## Exercise directions
Reproduce word for word the lines between those holding "i).geo.input = i := by" and "((((((s.putSwitch_frame _).trans (State.runPicture_frame", inclusive, and nothing else from the data below.

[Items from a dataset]

-------------------------

/-! ## The lamp channels -/

theorem State.moveLamp_frame (s : State) (x : LampId) (f : Lamp → Lamp) (b : Bool) (c : LampCause) :
    s.lampsOnly (s.moveLamp x f b c) := by
  unfold State.moveLamp
  refine State.lampsOnly.trans ?_ (State.reportLamp_frame _ _ _ _).toLamps
  split
  · exact (s.putLamp_frame _ _).trans (State.checkpointFor_frame _ _)
  · exact s.putLamp_frame _ _
theorem State.extinguish_frame (s : State) (x : LampId) (b : Bool) (c : LampCause) :
    s.lampsOnly (s.extinguish x b c) := s.moveLamp_frame _ _ _ _
theorem State.strikeFailed_frame (s : State) (x : LampId) (b : Bool) : s.lampsOnly (s.strikeFailed x b).1 := by
  have told := fun k => s.condition_frame x k
  unfold State.strikeFailed
  dsimp only
  repeat' split
  all_goals
    dsimp only
    first
      | exact (told _).trans (State.moveLamp_frame _ _ _ _ _)
      | exact ((told _).trans (State.condition_frame _ _ _)).trans (State.moveLamp_frame _ _ _ _ _)
theorem State.faultInIgnite_frame (s : State) (x : LampId) : s.lampsOnly (s.faultInIgnite x).1 := by
  unfold State.faultInIgnite
  split
  · exact s.strikeFailed_frame x true
  · exact (s.condition_frame _ _).trans (State.moveLamp_frame _ _ _ _ _)
theorem State.takeFault_frame (s : State) (x : LampId) : s.lampsOnly (s.takeFault x).1 := by
  unfold State.takeFault
  split <;>
    first
      | exact s.faultInIgnite_frame x
      | exact (s.condition_frame _ _).trans (State.moveLamp_frame _ _ _ _ _)
      | exact (s.condition_frame _ _).trans (State.extinguish_frame _ _ _ _)
      | rfl
theorem State.ignite_frame (s : State) (x : LampId) : s.lampsOnly (s.ignite x).1 := by
  have entered : s.lampsOnly
      ((((({ s.putLamp x (s.lamp x).ignited with lastStruck := some x } : State).addWear x Config.strikeCharge
        ).checkpointFor x).reportLamp x (s.lamp x).state .strike)) := by
    refine ((State.lampsOnly.trans (t := { s.putLamp x (s.lamp x).ignited with lastStruck := some x }) ?_
      (State.addWear_frame _ _ _)).trans (State.checkpointFor_frame _ _)).trans
      (State.reportLamp_frame _ _ _ _).toLamps
    cases x <;> rfl
  unfold State.ignite
  simp only
  split
  · exact entered.trans (State.faultInIgnite_frame _ _)
  · exact entered
theorem State.unavailable_frame (s : State) (x : LampId) : s.lampsOnly (s.unavailable x).1 := by
  unfold State.unavailable
  split <;> (dsimp only; exact s.moveLamp_frame _ _ _ _)
theorem State.strike_frame (s : State) (x : LampId) : s.lampsOnly (s.strike x).1 := by
  unfold State.strike
  split
  · exact s.ignite_frame x
  · exact s.unavailable_frame x
theorem State.reachDark_frame (s : State) (x : LampId) : s.lampsOnly (s.reachDark x).1 := by
  unfold State.reachDark
  dsimp only
  split
  · exact (s.moveLamp_frame _ _ _ _).trans (State.strike_frame _ _)
  · dsimp only
    exact s.moveLamp_frame _ _ _ _
theorem State.cooled_frame (s : State) (x : LampId) : s.lampsOnly (s.cooled x).1 := by
  unfold State.cooled
  dsimp only
  repeat' split
  all_goals
    try dsimp only
    first
      | exact s.moveLamp_frame _ _ _ _
      | exact (s.moveLamp_frame _ _ _ _).trans (State.reachDark_frame _ _)
theorem State.callLamp_frame (s : State) (x : LampId) : s.lampsOnly (s.callLamp x).1 := by
  unfold State.callLamp
  dsimp only
  repeat' split
  all_goals
    try dsimp only
    first
      | exact State.lampsOnly.refl s
      | exact s.moveLamp_frame _ _ _ _
      | exact (s.setLamp_frame _ _).trans (State.strike_frame _ _)
theorem State.releaseLamp_frame (s : State) (x : LampId) : s.lampsOnly (s.releaseLamp x) := by
  unfold State.releaseLamp
  split
  · rfl
  split <;> first | exact s.moveLamp_frame _ _ _ _ | exact s.extinguish_frame _ _ _ | rfl
theorem State.thermalLamp_frame (s : State) (x : LampId) : s.lampsOnly (s.thermalLamp x) := by
  unfold State.thermalLamp
  split <;>
    first
      | exact s.extinguish_frame _ _ _
      | exact s.moveLamp_frame _ _ _ _
      | rfl
      | (split <;> first | exact s.moveLamp_frame _ _ _ _ | rfl)
theorem State.serviceLamp_frame (s : State) (x : LampId) : s.lampsOnly (s.serviceLamp x) :=
  s.moveLamp_frame _ _ _ _
theorem State.dimLamp_frame (s : State) (x : LampId) : s.lampsOnly (s.dimLamp x) := by
  unfold State.dimLamp
  split
  · exact s.moveLamp_frame _ _ _ _
  · rfl
theorem State.undimLamp_frame (s : State) (x : LampId) : s.lampsOnly (s.undimLamp x) := by
  unfold State.undimLamp
  split
  · exact s.moveLamp_frame _ _ _ _
  · rfl
theorem State.relevelLamp_frame (s : State) (x : LampId) : s.lampsOnly (s.relevelLamp x) := by
  unfold State.relevelLamp
  split
  · exact s.moveLamp_frame _ _ _ _
  · rfl
theorem State.failover_frame (n : Nat) (s : State) (x : LampId) : s.lampsOnly (s.failover x n).1 := by
  induction n generalizing s x with
  | zero => exact State.lampsOnly.refl s
  | succ n ih =>
    have called : s.lampsOnly
        (if (s.lamp (otherLamp x)).called then (s, false) else s.callLamp (otherLamp x)).1 := by
      split
      · exact State.lampsOnly.refl s
      · exact s.callLamp_frame _
    unfold State.failover
    generalize (if (s.lamp (otherLamp x)).called then (s, false) else s.callLamp (otherLamp x)) = r at *
    by_cases out : r.2 = true <;> simp only [out, if_true, Bool.false_eq_true, if_false] <;> repeat' split
    all_goals
      try dsimp only
      first
        | exact State.lampsOnly.refl s
        | exact called.trans (ih _ _)
        | exact called
theorem LampMove.settle_frame (r : LampMove) (x : LampId) : r.1.lampsOnly (LampMove.settle r x).1 := by
  unfold LampMove.settle
  split
  · exact State.failover_frame 2 r.1 x
  · rfl
theorem State.callLamps_frame (xs : List LampId) (s : State) : s.lampsOnly (s.callLamps xs) := by
  induction xs generalizing s with
  | nil => exact State.lampsOnly.refl s
  | cons x xs ih =>
    exact ((s.callLamp_frame x).trans (LampMove.settle_frame _ _)).trans (ih _)
theorem State.reshape_frame (s : State) : s.lampsOnly s.reshape := by
  unfold State.reshape State.callUncalled
  split
  · exact State.callLamps_frame _ _
  · split
    · exact s.releaseLamp_frame _
    · rfl
  · exact (s.releaseLamp_frame _).trans (State.callLamps_frame _ _)
  · exact (s.releaseLamp_frame _).trans (State.callLamps_frame _ _)

/-! ## Idle, the ways out of DIMMED, the switch unit and the monitor -/

theorem State.reportPower_frame (s : State) (p : PowerState) (c : PowerCause) (o : PowerOutcome) :
    s.linksOnly (s.reportPower p c o) := rfl
theorem State.setPower_frame (s : State) (p : PowerUnit) : s.sourceOnly (s.setPower p) := rfl
theorem State.retestIdle_frame (s : State) : s.sourceOnly s.retestIdle := rfl
/-- UNDIM stores nothing and strikes nothing, so it lies within what a change of source can reach. -/
theorem State.undimLamp_source (s : State) (x : LampId) : s.sourceOnly (s.undimLamp x) := by
  unfold State.undimLamp
  split
  · cases x <;> rfl
  · rfl
theorem State.leaveDimmed_frame (s : State) : s.sourceOnly s.leaveDimmed :=
  ((((((s.setPower_frame _).trans (State.undimLamp_source _ _)).trans (State.undimLamp_source _ _)).trans
    (State.setPower_frame _ _)).trans (State.reportPower_frame _ _ _ _).toSource).trans
    (State.retestIdle_frame _))
theorem State.leaveMark_frame (s : State) : s.sourceOnly s.leaveMark :=
  ((s.setPower_frame _).trans (State.reportPower_frame _ _ _ _).toSource).trans (State.retestIdle_frame _)
theorem State.activity_frame (s : State) : s.sourceOnly s.activity := by
  unfold State.activity
  split
  · exact s.leaveDimmed_frame
  · split
    · exact s.leaveMark_frame
    · split <;> rfl
  all_goals rfl
theorem State.signalReturned_frame (s : State) : s.sourceOnly s.signalReturned := by
  unfold State.signalReturned
  split
  · split
    · exact s.leaveDimmed_frame
    · rfl
  · split
    · exact s.leaveMark_frame
    · exact s.retestIdle_frame
  all_goals exact s.retestIdle_frame
theorem State.sourceSeen_frame (s : State) (b : Bool) : s.sourceOnly (s.sourceSeen b) := by
  unfold State.sourceSeen
  split
  · exact s.signalReturned_frame
  · exact s.retestIdle_frame
theorem State.muteSeen_frame (s : State) : s.sourceOnly s.muteSeen := by
  unfold State.muteSeen
  split
  · exact s.retestIdle_frame
  split
  · exact s.leaveDimmed_frame
  · split
    · exact s.leaveMark_frame
    · exact s.retestIdle_frame
  all_goals exact s.retestIdle_frame
theorem State.putSwitch_frame (s : State) (v : SwitchUnit) : s.sourceOnly (s.putSwitch v) := rfl
theorem State.retestWatch_frame (s : State) : s.sourceOnly s.retestWatch := by
  unfold State.retestWatch
  split
  · split <;> rfl
  · rfl
theorem State.reportSwitch_frame (s : State) (i : InputId) (o : SwitchOutcome) (c : ReqClass) (p : Nat)
    (r : Option (Link × Byte)) : s.linksOnly (s.reportSwitch i o c p r) := rfl
theorem State.beginSwitch_frame (s : State) (i : InputId) (c : ReqClass) (p : Nat)
    (r : Option (Link × Byte)) : s.sourceOnly (s.beginSwitch i c p r) :=
  (s.putSwitch_frame _).trans (State.retestWatch_frame _)
theorem State.startPending_frame (s : State) : s.sourceOnly s.startPending := by
  unfold State.startPending
  split
  · rfl
  · simp only
    split
    · exact (s.putSwitch_frame _).trans (State.reportSwitch_frame _ _ _ _ _ _).toSource
    · exact (s.putSwitch_frame _).trans (State.beginSwitch_frame _ _ _ _ _)
theorem State.runPicture_frame (s : State) : s.sourceOnly s.runPicture := rfl
theorem State.sendUpdate_frame (s : State) (c : GeoCause) (b : Bool) : s.sourceOnly (s.sendUpdate c b) := rfl
theorem State.dueUpdate_frame (s : State) (c : GeoCause) : s.sourceOnly (s.dueUpdate c) := by
  unfold State.dueUpdate
  split <;> rfl
theorem State.sourceEvent_frame (s : State) : s.sourceOnly s.sourceEvent :=
  s.runPicture_frame.trans (State.dueUpdate_frame _ _)
/-- A direct selection selects its input, and reaches the switch unit, the geometry, the scaler and the links
alone. -/
theorem State.selectDirectly_frame (s : State) (i : InputId) :
    s.sourceOnly (s.selectDirectly i) ∧ (s.selectDirectly i).sw.selected = i
      ∧ (s.selectDirectly i).geo.input = i := by
  refine ⟨(s.putSwitch_frame _).trans (State.sourceEvent_frame _), ?_, ?_⟩ <;>
  · unfold State.selectDirectly State.sourceEvent State.dueUpdate
    split <;> rfl
theorem State.completeSwitch_frame (s : State) (w : Switch) (o : SwitchOutcome) :
    s.sourceOnly (s.completeSwitch w o) :=
  ((((((s.putSwitch_frame _).trans (State.runPicture_frame _)).trans
    (State.reportSwitch_frame _ _ _ _ _ _).toSource).trans (State.sendUpdate_frame _ _ _)).trans
    (State.retestWatch_frame _)).trans (State.sourceSeen_frame _ _)).trans (State.startPending_frame _)
theorem State.dropSwitch_frame (s : State) : s.sourceOnly s.dropSwitch := by
  unfold State.dropSwitch
  split
  · rfl
  · exact (((s.putSwitch_frame _).trans (State.runPicture_frame _)).trans
      (State.reportSwitch_frame _ _ _ _ _ _).toSource).trans (State.sendUpdate_frame _ _ _)
theorem State.dropPending_frame (s : State) (o : SwitchOutcome) : s.sourceOnly (s.dropPending o) := by
  unfold State.dropPending
  split
  · rfl
  · exact (s.putSwitch_frame _).trans (State.reportSwitch_frame _ _ _ _ _ _).toSource
theorem State.stopSwitching_frame (s : State) : s.sourceOnly s.stopSwitching :=
  (s.dropSwitch_frame.trans (State.dropPending_frame _ _)).trans (State.putSwitch_frame _ _)
theorem State.awaitedSignal_frame (s : State) (i : InputId) : s.sourceOnly (s.awaitedSignal i) := by
  unfold State.awaitedSignal
  split
  · rfl
  split
  · split <;> first | exact s.completeSwitch_frame _ _ | rfl
  · rfl
theorem State.setInput_frame (s : State) (i : InputId) (r : InputRecord) : s.sourceOnly (s.setInput i r) := rfl
theorem State.signalChange_frame (s : State) (i : InputId) (r : InputRecord) (c : InputCause) :
    s.sourceOnly (s.signalChange i r c) := by
  have switched : s.sourceOnly
      ((((s.setInput i r).reportInput i (s.input i).signal c).awaitedSignal i).retestWatch) :=
    (((s.setInput_frame i r).trans (State.offer_frame _ _).toSource).trans
      (State.awaitedSignal_frame _ _)).trans (State.retestWatch_frame _)
  unfold State.signalChange
  simp only
  split
  · exact (switched.trans (State.sourceEvent_frame _)).trans (State.sourceSeen_frame _ _)
  · exact switched
theorem State.foldInputs_frame (f : State → InputId → State) (h : ∀ (s : State) (i : InputId), s.sourceOnly (f s i))
    (is : List InputId) (s : State) : s.sourceOnly (is.foldl f s) := by
  induction is generalizing s with
  | nil => exact State.sourceOnly.refl s
  | cons i is ih => exact (h s i).trans (ih _)
theorem State.sleepInputs_frame (s : State) : s.sourceOnly s.sleepInputs :=
  State.foldInputs_frame _ (fun s i => by
    unfold State.sleepInput
    split
    · rfl
    · exact s.signalChange_frame _ _ _) _ _
theorem State.wakeInputs_frame (s : State) : s.sourceOnly s.wakeInputs :=
  State.foldInputs_frame _ (fun s _ => s.signalChange_frame _ _ _) _ _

-------------------------

## Response below
      ∧ (s.selectDirectly i).geo.input = i := by
  refine ⟨(s.putSwitch_frame _).trans (State.sourceEvent_frame _), ?_, ?_⟩ <;>
  · unfold State.selectDirectly State.sourceEvent State.dueUpdate
    split <;> rfl
theorem State.completeSwitch_frame (s : State) (w : Switch) (o : SwitchOutcome) :
    s.sourceOnly (s.completeSwitch w o) :=
  ((((((s.putSwitch_frame _).trans (State.runPicture_frame _)).trans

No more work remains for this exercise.